Medina (1994:19) nos diz o seguinte: "Portanto, se vivemos num sistema capitalista... o corpo e suas manifestações culturais serão produtos ou sub-produtos das estruturas que caracterizam este sistema."

Ora, baseados nas reflexões aqui relatadas, não defendemos esta concepção, que consideramos determinista. Ao contrário, observamos que tanto no interior da literatura machadiana, como no seu confronto com o livro de Azevedo, existe um embate de concepções.

De modo que o corpo é negociado - é fruto de uma disputa entre hegemonia e contra-hegemonia das idéias a seu respeito. E estas idéias podem ser negadas ou corroboradas pela educação física de acordo com a consciência que dela tenhamos, os professores da disciplina.

Os autores, Patrícia Rocha Lima é professora contratada da rede pública estadual do Rio de Janeiro e pós graduanda do curso de Especialização em Educação Física Escolar da UFF e Wecisley Ribeiro do Espírito Santo é professor efetivo da rede pública municipal de Rio das Ostras.

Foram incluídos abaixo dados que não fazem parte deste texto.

-- ==== Sys2Proof/Laws/Memory.lean ====
section
/-! SUPPORT. The laws of a frame buffer: every write keeps the canonical form, a read after a write, and a byte
sequence read back. -/

namespace Sys2Proof.Machine

theorem Memory.wfFrom_cons {lo a : Nat} {b : Byte} {m : Memory} :
    Memory.wfFrom lo ((a, b) :: m) = true ↔
      lo ≤ a ∧ a < Config.maxFrame ∧ b ≠ Memory.unlisted ∧ Memory.wfFrom (a + 1) m = true := by
  simp [Memory.wfFrom, and_assoc]

theorem Memory.wfFrom_mono {lo lo' : Nat} {m : Memory} (h : Memory.wfFrom lo m = true) (hl : lo' ≤ lo) :
    Memory.wfFrom lo' m = true := by
  cases m with
  | nil => rfl
  | cons c m =>
    obtain ⟨a, b⟩ := c
    rw [Memory.wfFrom_cons] at h ⊢
    exact ⟨by omega, h.2⟩

/-- Below the first listed address a buffer in canonical form reads the unlisted byte. -/
theorem Memory.read_below {lo i : Nat} {m : Memory} (h : Memory.wfFrom lo m = true) (hi : i < lo) :
    m.read i = Memory.unlisted := by
  induction m generalizing lo with
  | nil => rfl
  | cons c m ih =>
    obtain ⟨a, b⟩ := c
    obtain ⟨ha, -, -, hm⟩ := Memory.wfFrom_cons.1 h
    have : i ≠ a := by omega
    simp [Memory.read, this, ih hm (by omega)]

theorem Memory.put_wfFrom {lo i : Nat} {m : Memory} (v : Byte) (h : Memory.wfFrom lo m = true) (hi : lo ≤ i)
    (hb : i < Config.maxFrame) : Memory.wfFrom lo (m.put i v) = true := by
  induction m generalizing lo with
  | nil =>
    unfold Memory.put
    split
    · rfl
    · next hv => exact Memory.wfFrom_cons.2 ⟨hi, hb, hv, rfl⟩
  | cons c m ih =>
    obtain ⟨a, b⟩ := c
    obtain ⟨ha, hab, hbv, hm⟩ := Memory.wfFrom_cons.1 h
    unfold Memory.put
    split_ifs with h1 h2 h3 h4
    · exact h
    · exact Memory.wfFrom_cons.2 ⟨hi, hb, h2, Memory.wfFrom_cons.2 ⟨by omega, hab, hbv, hm⟩⟩
    · exact Memory.wfFrom_mono hm (by omega)
    · exact Memory.wfFrom_cons.2 ⟨hi, hb, h4, h3 ▸ hm⟩
    · exact Memory.wfFrom_cons.2 ⟨ha, hab, hbv, ih hm (by omega)⟩

theorem Memory.read_put {lo i : Nat} {m : Memory} (v : Byte) (h : Memory.wfFrom lo m = true) (hi : lo ≤ i) (j : Nat) :
    (m.put i v).read j = if j = i then v else m.read j := by
  induction m generalizing lo with
  | nil =>
    unfold Memory.put
    split_ifs with hv hj hj <;> simp_all [Memory.read]
  | cons c m ih =>
    obtain ⟨a, b⟩ := c
    obtain ⟨ha, hab, hbv, hm⟩ := Memory.wfFrom_cons.1 h
    have hlow : ∀ k, k < a + 1 → Memory.read m k = Memory.unlisted := fun k hk => Memory.read_below hm hk
    unfold Memory.put
    by_cases h1 : i < a
    · rw [if_pos h1]
      by_cases hv : v = Memory.unlisted
      · rw [if_pos hv]
        by_cases hj : j = i
        · have : j ≠ a := by omega
          rw [if_pos hj, Memory.read, if_neg this, hlow j (by omega), hv]
        · rw [if_neg hj]
      · rw [if_neg hv]; simp [Memory.read]
    · rw [if_neg h1]
      by_cases h2 : i = a
      · rw [if_pos h2]
        by_cases hv : v = Memory.unlisted
        · rw [if_pos hv]
          by_cases hj : j = i
          · rw [if_pos hj, hlow j (by omega), hv]
          · rw [if_neg hj, Memory.read, if_neg (by omega)]
        · rw [if_neg hv]
          by_cases hj : j = i
          · simp [Memory.read, hj]
          · have : j ≠ a := by omega
            simp [Memory.read, hj, this]
      · rw [if_neg h2]
        by_cases hj : j = a
        · have : ¬ j = i := by omega
          simp [Memory.read, hj]
          intro e
          omega
        · simp only [Memory.read, if_neg hj]
          exact ih hm (by omega)

/-- Every write keeps the canonical form. -/
theorem Memory.write_wf {m : Memory} (i : Nat) (v : Byte) (h : m.wf = true) : (m.write i v).wf = true := by
  unfold Memory.write
  split
  · next hb => exact Memory.put_wfFrom v h (by omega) hb
  · exact h

/-- A read after a write, in a buffer of canonical form. -/
theorem Memory.read_write {m : Memory} (i : Nat) (v : Byte) (h : m.wf = true) (j : Nat) :
    (m.write i v).read j = if j = i ∧ i < Config.maxFrame then v else m.read j := by
  unfold Memory.write
  by_cases hb : i < Config.maxFrame
  · rw [if_pos hb, Memory.read_put v h (by omega)]; simp [hb]
  · simp [hb]

theorem Memory.read_write_same {m : Memory} {i : Nat} (v : Byte) (h : m.wf = true) (hb : i < Config.maxFrame) :
    (m.write i v).read i = v := by
  simp [Memory.read_write i v h, hb]

theorem Memory.read_write_ne {m : Memory} {i j : Nat} (v : Byte) (h : m.wf = true) (hj : j ≠ i) :
    (m.write i v).read j = m.read j := by
  simp [Memory.read_write i v h, hj]

/-- Writing a sequence keeps the canonical form. -/
theorem Memory.writeList_wf {m : Memory} (i : Nat) (s : List Byte) (h : m.wf = true) : (m.writeList i s).wf = true := by
  induction s generalizing m i with
  | nil => exact h
  | cons b s ih => exact ih _ (Memory.write_wf i b h)

/-- A read after a sequence is written inside the buffer. -/
theorem Memory.read_writeList {m : Memory} (i : Nat) (s : List Byte) (h : m.wf = true)
    (hb : i + s.length ≤ Config.maxFrame) (j : Nat) :
    (m.writeList i s).read j = if i ≤ j ∧ j < i + s.length then s.getD (j - i) 0#8 else m.read j := by
  induction s generalizing m i with
  | nil => simp [Memory.writeList]
  | cons b s ih =>
    simp only [List.length_cons] at hb ⊢
    rw [Memory.writeList, ih (i + 1) (Memory.write_wf i b h) (by omega), Memory.read_write i b h]
    by_cases hj : j = i
    · subst hj
      have : j < Config.maxFrame := by omega
      simp [this]
    · by_cases hl : i + 1 ≤ j ∧ j < i + 1 + s.length
      · rw [if_pos hl, if_pos (by omega)]
        obtain ⟨k, rfl⟩ : ∃ k, j = i + 1 + k := ⟨j - (i + 1), by omega⟩
        rw [show i + 1 + k - (i + 1) = k by omega, show i + 1 + k - i = k + 1 by omega]
        simp
      · rw [if_neg hl, if_neg (by simp [hj]), if_neg (by omega)]

@[simp] theorem Memory.slice_length (m : Memory) (lo n : Nat) : (m.slice lo n).length = n := by
  simp [Memory.slice]

theorem Memory.getD_slice (m : Memory) (lo n i : Nat) (h : i < n) : (m.slice lo n).getD i 0#8 = m.read (lo + i) := by
  simp [Memory.slice, List.getD, h]

theorem Memory.slice_succ (m : Memory) (lo n : Nat) : m.slice lo (n + 1) = m.slice lo n ++ [m.read (lo + n)] := by
  simp [Memory.slice, List.range_succ]

theorem Memory.slice_congr {m m' : Memory} {lo n : Nat} (h : ∀ i, i < n → m.read (lo + i) = m'.read (lo + i)) :
    m.slice lo n = m'.slice lo n := by
  simp only [Memory.slice]
  apply List.map_congr_left
  intro i hi
  exact h i (List.mem_range.1 hi)

/-- A slice is the list whose bytes it reads. -/
theorem Memory.slice_eq {m : Memory} {lo : Nat} {s : List Byte} (h : ∀ i, i < s.length → m.read (lo + i) = s.getD i 0#8) :
    m.slice lo s.length = s := by
  apply List.ext_getElem
  · simp
  · intro i h1 h2
    have := h i h2
    simp [Memory.slice, this, List.getD, h2]

theorem Memory.slice_take (m : Memory) (lo : Nat) {n k : Nat} (h : k ≤ n) : (m.slice lo n).take k = m.slice lo k := by
  simp [Memory.slice, ← List.map_take, List.take_range, Nat.min_eq_left h]

/-- A slice from 0 is the slice of the first bytes, then the rest. -/
theorem Memory.slice_add (m : Memory) (lo n k : Nat) : m.slice lo (n + k) = m.slice lo n ++ m.slice (lo + n) k := by
  induction k with
  | zero => simp [Memory.slice]
  | succ k ih => rw [← Nat.add_assoc, Memory.slice_succ, Memory.slice_succ, ih, List.append_assoc, Nat.add_assoc]

/-- What was just written reads back as the sequence. -/
theorem Memory.slice_writeList {m : Memory} (i : Nat) (s : List Byte) (h : m.wf = true)
    (hb : i + s.length ≤ Config.maxFrame) : (m.writeList i s).slice i s.length = s := by
  apply Memory.slice_eq
  intro j hj
  rw [Memory.read_writeList i s h hb, if_pos (by omega)]
  congr 1; omega

end Sys2Proof.Machine
end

5 - Referências bibliográficas

  •  Assis, Machado de. Dom Casmurro - São Paulo: Abril Cultural, 1981 (Grandes Sucessos)
  • Azevedo, Aluísio. O Cortiço - São Paulo: Abril Cultural, 1981 (Grandes Sucessos)
  • Bakhtin, Mikhail. Marxismo e Filosofia da Linguagem - São Paulo: Hucitec, 1986, terceira ed.
  • Caniello, Márcio. "O ethos sanjoanense: tradição e mudança em uma ‘cidade pequena’" in Mana: estudos de Antropologia Social - Rio de Janeiro - PPGAS - Museu Nacional - UFRJ. 2003, v.9, número 1.
  • Cupolillo, Amparo Villa e Santo, Wecisley Ribeiro do Espírito. "Teoria e prática pedagógica em educação física: um estudo sob a perspectiva da pesquisa participante" in Revista Universidade Rural, série Ciências Humanas - Seropédica, RJ, EDUR, v.25, suplemento, 2003.
  • Daolio, Jocimar. Educação física e o conceito de cultura - Campinas, São Paulo: Autores Associados, 2004 (Coleção Polêmicas do nosso tempo).
  • Elias, Norbert e SOTSON, John L. Os Estabelecidos e os Outsiders: sociologia das relações de poder a partir de uma pequena comunidade. Tradução: Vera Ribeiro - Rio de Janeiro: Jorge Zahar Ed.,2000.
  • Geertz, Clifford. Nova Luz sobre a antropologia. Tradução: Vera Ribeiro - Rio de Janeiro: Jorge Zahar Ed.,2001.
  • Ginzburg, Carlo. A micro história e outros escritos - Baltimore, 1983.
  • Medina, João Paulo S. O brasileiro e seu corpo: educação e política do corpo - Campinas, SP: PAPIRUS, 1994, quarta Edição.
  • Pina Cabral, João de. "Semelhança e verossimilhança: horizontes da narrativa etnográfica" in Mana: Estudos de antropologia social - Rio de Janeiro: PPGAS - Museu Nacional. UFRJ. 2003, vol.9, número 1.